Part of me is excited to be here -- the last board I posted on was TTC after a loss. Now I'm six weeks pregnant. The other part of me is completely freaked out. I have my first u/s on Friday at 6 1/2 weeks. My last pregnancy (and last u/s) was ectopic and so upsetting. Now I'm just hoping that there's a baby in the right place. But for the last couple of days, my symptoms have really subsided. I need to remember that that's normal, but I'm so scared that I've now convinced myself it's going to end in m/c again. The waiting is so hard! Thanks for listening.
missed miscarriage: 12/5/09
empty sac: 2/26/10 (8 weeks); natural m/c: 3/3/10; methotrexate (ectopic): 3/4/10
Re: Looking for postive thoughts
Congrats on your pg! It is so scary being pg after a loss, but try to remember the mantras when you get scared:
"I am pregnant until someone tells me otherwise."

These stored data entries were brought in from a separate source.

-- ==== Sys2Proof/Machine/Tasks.lean ====
section
/-!
DEFINITION. Tasks that fail or meet a unit fault (R367, R368, R370), unit faults (R375, R379), advances by producers (R360), and
what they set off.
-/

namespace Sys2Proof.Machine
open Sys2Proof

/-! ## A failed task's result record (R368) -/

/-- The jobs of a block whose output Tally a failed task's node advances write their record. -/
def State.failJobs (s : State) (b : Nat) (ts : List Nat) : State :=
  let hit := fun (on : Bool) (t : Nat) => on && ts.contains t
  match b with
  | 5 =>
    let s := ((List.range 32).filter (fun n => hit (s.fb F.MILL_SNS_CTL_ENABLE n) (s.f F.MILL_SNS_TALLY_FRONT n))).foldl State.failSns s
    let s := ((List.range 16).filter (fun p => hit (s.fb F.MILL_SGM_CTL_ENABLE p) (s.f F.MILL_SGM_TALLY_OUT p))).foldl State.failSgm s
    ((List.range 16).filter (fun f => hit (s.fb F.MILL_FLOW_CTL_ENABLE f) (s.f F.MILL_FLOW_TALLY_OUT f))).foldl State.failFlw s
  | 6 => ((List.range 64).filter (fun i => hit (s.insOn i) (s.f F.TNS_INS_TALLY_OUT i))).foldl State.failIns s
  | 8 => ((List.range 32).filter (fun n => hit (s.sesOn n) (s.sesParam n).pose)).foldl State.failStep s
  | 9 => ((List.range 64).filter (fun p => hit (s.probOn p) (s.f F.KTL_PROB_TALLY_OUT p))).foldl State.failSolve s
  | 0xA =>
    let mine := fun (p : Pass) => p.unit.isSome &&
      (if p.cls = 1 then ts.contains (s.f F.KLN_VIEW_TALLY_OUT p.idx)
       else if p.cls = 2 then ts.contains (s.f F.KLN_MAP_TALLY_OUT p.idx) else ts.contains (s.f F.KLN_RELOC_TALLY_OUT))
    match s.kln.passes.find? mine with
    | some p => s.failPass p
    | none => s
  | 0xB =>
    match s.csk.walks.find? (fun w => w.unit.isSome && w.asker.isNone && decide (w.origin < 16) && ts.contains (s.f F.CSK_Q_TALLY_OUT w.origin)) with
    | some w => s.failWalk w
    | none => s
  | _ => s

/-- A task in flight fails (R368): its block writes its record with INVALID_INPUT, the Dispatcher makes the advances left. -/
def State.taskFails (s : State) (i : Inst) (cause : Nat) : State :=
  let n := s.node i.node
  let s := s.failJobs n.block (n.advs.map (·.tally))
  match s.inFlight i.node i.k with
  | some j => s.failTask j cause
  | none => ((s.addSat F.DSP_TASK_FAILED_COUNT).event 0xC 0 i.node 0 cause).syncDsp

/-- TASK_FAILED: a poisoned line, an address fault or an uncorrectable NoC response. -/
def taskFailed (node k cause : Nat) (s : State) : State :=
  match s.inFlight node k with
  | none => s
  | some i => s.taskFails i cause

/-! ## Unit faults (R367, R370, R375) -/

/-- A task meets a unit fault: it is migrated, and fails the second time. -/
def State.meetFault (s : State) (t : Option TaskRef) : State :=
  match t with
  | none => s
  | some t =>
    match s.inFlight t.node t.k with
    | none => s
    | some i => if i.epoch ≠ t.epoch then s else if 1 ≤ i.faults then s.taskFails i 1 else s.migrateTask i

/-- The solves, passes and walks on a logical unit that a fault has met: migrated to the unit that now holds the place, or, with none,
to whatever is free; failed the second time. A solve goes on from its last complete iterate, a pass and a walk start again; the
contexts of a walker lost beyond the spares go on from their node boundary (R358). -/
def State.blockFault (s : State) (c l i : Nat) : State :=
  let covered := (s.physOf c 0 l).isSome
  let at' := if covered then some l else none
  let moved := fun (s : State) => (s.addSat F.DSP_MIGRATIONS_COUNT).event 0xC 1 i 0 c
  let failed := fun (s : State) => (s.addSat F.DSP_TASK_FAILED_COUNT).event 0xC 0 i 0 1
  match c with
  | 0xA =>
    match (List.range 64).find? (fun p => match (s.prob p).run with | some r => r.unit == some l | none => false) with
    | none => s
    | some p =>
      match (s.prob p).run with
      | none => s
      | some r =>
        if r.met then (failed s).failSolve p
        else ((moved s).setProb p { s.prob p with run := some { r with unit := at', met := true, began := s.mono } }).startSolves 64
  | 0xB =>
    match s.kln.passes.find? (fun p => p.unit == some l) with
    | none => (s.startPasses 64).noKilns
    | some p =>
      if p.met then (failed s).failPass p
      else ((moved s).setPass { p with unit := none, stage := 0, flags := 0, proj := [], insts := 0, snap := [], met := true }).startPasses 64 |>.noKilns
  | 0xC =>
    let ws := s.csk.walks.filter (fun w => w.unit == some l)
    let s := if covered then
        ws.foldl (fun s w =>
          if !s.csk.walks.any (fun x => x.id == w.id) then s
          else if w.met then (failed s).failWalk w
          else
            let r : Walk := { w.start (s.entryPoints (s.shd w.idx w.replica)) with met := true }
            (moved s).setWalk (if r.due ≤ s.mono then r.stopLate else r.form (s.walkCtx r))) s
      else s
    s.caskSettle
  | _ => s

/-- A Cooper core fails: core 3 stands in, which an update under way loses it for (R453, R379); a further loss restarts the part, and
fewer than two working cores halt it. -/
def State.coreFault (s : State) (i : Nat) : State :=
  let holds := s.dsp.handover.contains (unitKey 0xE 3)
  if s.f F.SEC_UPDATE_STATE = 5 ∧ holds then s.restart 7
  else
    let s := s.dropHandover 8
    let place := s.placeOf 0xE i
    let s := s.unitFails 0xE i
    match place with
    | none => s
    | some l =>
      if (s.physOf 0xE 0 l).isSome then s
      else if s.workingOf 0xE < 2 then s.halt 0x0C
      else s.restart 8

/-- A unit reports an internal fault (R367, R375). -/
def unitFault (c i : Nat) (task : Option TaskRef) (s : State) : State :=
  if builtOf c * groupsOf c ≤ i ∨ activeOf s.otp.part c = 0 ∨ (s.unitSt c i).out then s
  else if c = 0xE then s.coreFault i
  else
    let place := s.placeOf c i
    let s := s.unitFails c i
    let s := match place with
      | some l => if 4 < c then s.blockFault c l i else s
      | none => s
    s.meetFault task

/-- A task runs beyond its limit: a fault of its unit (R367). -/
def taskLimitExpire (node k c i : Nat) (s : State) : State :=
  match s.inFlight node k with
  | none => s
  | some t => if s.mono < t.began + 1000 * s.limitOf node then s else unitFault c i (some { node := node, k := k, epoch := t.epoch }) s

/-! ## Advances by producers, and what they set off (R360, R361) -/

/-- What waits on Tallies reacts, until nothing more is set off. -/
def State.settle (s : State) : (fuel : Nat) → State
  | 0 => s
  | n + 1 =>
    if s.dsp.kick.isEmpty then s
    else
      let s : State := { s with dsp.kick := [] }
      let s := s.dispatchRound.1
      let s := s.millSettle.tnsSettle.frmSettle
      let s := (s.startSolves 64).syncKtl
      s.klnSettle.caskSettle.settle n

/-- The first byte of a producer's stores that it does not reach (R201, R205). -/
def State.badStore (s : State) (src : Nat) (stores : List (Nat × List Byte)) : Option Nat :=
  (stores.flatMap (fun e => (List.range e.2.length).map (e.1 + ·))).find? (fun a => !s.reaches src a)

/-- A producer advances a Tally (R360): its stores and delta entries first, then the advance, as the task in flight it belongs to where
it names one (R371), and what waits on it reacts. A store that the producer does not reach is an address fault, and its task ends there (R205). -/
def tallyAdvance (src tally amount : Nat) (stamp : Option Nat) (task : Option TaskRef) (stores : List (Nat × List Byte))
    (deltas : List Delta) (s : State) : State :=
  if amount = 0 ∨ 2 ^ 32 ≤ amount then s
  else
    match s.badStore src stores with
    | some a => addressFault a src s
    | none =>
    let s := stores.foldl (fun s e => s.wrList e.1 e.2) s
    let prob := (List.range 64).find? (fun p => !deltas.isEmpty && s.probOn p && s.f F.KTL_PROB_TALLY_IN p == tally)
    let s := match task, prob with
      | some t, some p =>
        let seen := s.taskNext t.node t.k t.epoch tally amount && s.producer (s.node t.node).block tally
        let s := s.taskAdvance t.node t.k t.epoch tally amount stamp
        if seen then s.postDeltas p deltas else s
      | some t, none => s.taskAdvance t.node t.k t.epoch tally amount stamp
      | none, some p => s.ktlPostBy src p amount stamp deltas
      | none, none => s.advance src tally amount stamp
    s.settle 64

/-! ## Meanings -/

/-- TALLY_ADVANCE (R360). -/
def execTallyAdvance (src tally amount : Nat) (stamp : Option Nat) (task : Option TaskRef) (stores : List (Nat × List Byte))
    (deltas : List Delta) (s : State) : Host.Outcome State Fault Refusal :=
  done (whenUp (tallyAdvance src tally amount stamp task stores deltas) s)
/-- TASK_LIMIT_EXPIRE (R367). -/
def execTaskLimitExpire (node k cls unit : Nat) (s : State) : Host.Outcome State Fault Refusal :=
  done (whenUp (taskLimitExpire node k cls unit) s)
/-- UNIT_FAULT (R367). -/
def execUnitFault (cls unit : Nat) (task : Option TaskRef) (s : State) : Host.Outcome State Fault Refusal :=
  done (whenUp (unitFault cls unit task) s)
/-- TASK_FAILED (R368). -/
def execTaskFailed (node k cause : Nat) (s : State) : Host.Outcome State Fault Refusal := done (whenUp (taskFailed node k cause) s)

end Sys2Proof.Machine
end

"My past does not dictate my future. A previous m/c does not mean I will have another m/c."
"Just because something sad is happening to another poster, does not mean it will happen to you." We all know m/c and complications are not contagious!
"Hope does not make bad things happen" You cannot ?jinx? your pregnancy by creating a ticker, getting excited, or telling someone. Live in the positive!
Hardest one: "There is nothing I can do to prevent a m/c from happening. Worrying yourself sick doesn't prevent a m/c. And if (god forbid) it were to happen again, I know I will survive."
A
This is a really helpful thing...These mantras really do help me and I hope they can help you some too. In fact, reading just now, I've decided that Im going to create my ticker, bc "I cannot jinx a healthy baby, I cannot jinx a healthy baby..." I hope you find some comfort and peace, and good luck at you u/s.